Provided information.
-- Opening Marker --

/-! ### The commands -/

/-- UNIT_ARRIVAL. -/
def execUnitArrival (dt : Nat) (s : State) : Host.Outcome State Fault Refusal := runM (fun m c => unitArrival m (c.advance dt)) s
/-- ENGINE_DISPATCH. -/
def execEngineDispatch (dt engine : Nat) (ue : List DramErr) (s : State) : Host.Outcome State Fault Refusal :=
  runM (fun m c => engineDispatch engine (m.found ue) (c.advance dt)) s
/-- SLICE_DECODE_DONE. -/
def execSliceDecodeDone (dt engine : Nat) (ue : List DramErr) (s : State) : Host.Outcome State Fault Refusal :=
  runM (fun m c => sliceDone engine (m.found ue) (c.advance dt)) s
/-- CUTOFF. -/
def execCutoff (dt : Nat) (done : List Nat) (s : State) : Host.Outcome State Fault Refusal := runM (fun m c => cutoff done m (c.advance dt)) s
/-- CONCEAL_DONE. -/
def execConcealDone (dt blocks : Nat) (ue : List DramErr) (s : State) : Host.Outcome State Fault Refusal :=
  runM (fun m c => concealDone blocks (m.found ue) (c.advance dt)) s
/-- CONTEXT_ECC. -/
def execContextEcc (dt ctx : Nat) (s : State) : Host.Outcome State Fault Refusal := runC (fun c => (c.advance dt).contextEcc (ctx % 1024)) s
/-- ENGINE_FAULT. -/
def execEngineFault (dt engine done : Nat) (s : State) : Host.Outcome State Fault Refusal := runM (fun m c => engineFault engine done m (c.advance dt)) s
/-- CTX_CLEAR. -/
def execCtxClear (dt ctx : Nat) (s : State) : Host.Outcome State Fault Refusal := runC (fun c => (c.advance dt).ctxClear (ctx % 1024)) s
/-- DC_CTX_SEL_WRITE. -/
def execDcCtxSelWrite (dt value : Nat) (s : State) : Host.Outcome State Fault Refusal :=
  runC (fun c => (c.advance dt).setReg .dcCtxSel 0 0 (value % 1024)) s

end Sys2Proof.Machine
end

-- Closing Marker --

Aim of the task.
Give back the entries above precisely as they appear.

Output for this task.
/-! ### The commands -/

/-- UNIT_ARRIVAL. -/
def execUnitArrival (dt : Nat) (s : State) : Host.Outcome State Fault Refusal := runM (fun m c => unitArrival m (c.advance dt)) s
/-- ENGINE_DISPATCH. -/
def execEngineDispatch (dt engine : Nat) (ue : List DramErr) (s : State) : Host.Outcome State Fault Refusal :=
  runM (fun m c => engineDispatch engine (m.found ue) (c.advance dt)) s
/-- SLICE_DECODE_DONE. -/
def execSliceDecodeDone (dt engine : Nat) (ue : List DramErr) (s : State) : Host.Outcome State Fault Refusal :=
  runM (fun m c => sliceDone engine (m.found ue) (c.advance dt)) s
/-- CUTOFF. -/
def execCutoff (dt : Nat) (done : List Nat) (s : State) : Host.Outcome State Fault Refusal := runM (fun m c => cutoff done m (c.advance dt)) s
/-- CONCEAL_DONE. -/
def execConcealDone (dt blocks : Nat) (ue : List DramErr) (s : State) : Host.Outcome State Fault Refusal :=
  runM (fun m c => concealDone blocks (m.found ue) (c.advance dt)) s
/-- CONTEXT_ECC. -/
def execContextEcc (dt ctx : Nat) (s : State) : Host.Outcome State Fault Refusal := runC (fun c => (c.advance dt).contextEcc (ctx % 1024)) s
/-- ENGINE_FAULT. -/
def execEngineFault (dt engine done : Nat) (s : State) : Host.Outcome State Fault Refusal := runM (fun m c => engineFault engine done m (c.advance dt)) s
/-- CTX_CLEAR. -/
def execCtxClear (dt ctx : Nat) (s : State) : Host.Outcome State Fault Refusal := runC (fun c => (c.advance dt).ctxClear (ctx % 1024)) s
/-- DC_CTX_SEL_WRITE. -/
def execDcCtxSelWrite (dt value : Nat) (s : State) : Host.Outcome State Fault Refusal :=
  runC (fun c => (c.advance dt).setReg .dcCtxSel 0 0 (value % 1024)) s

end Sys2Proof.Machine
end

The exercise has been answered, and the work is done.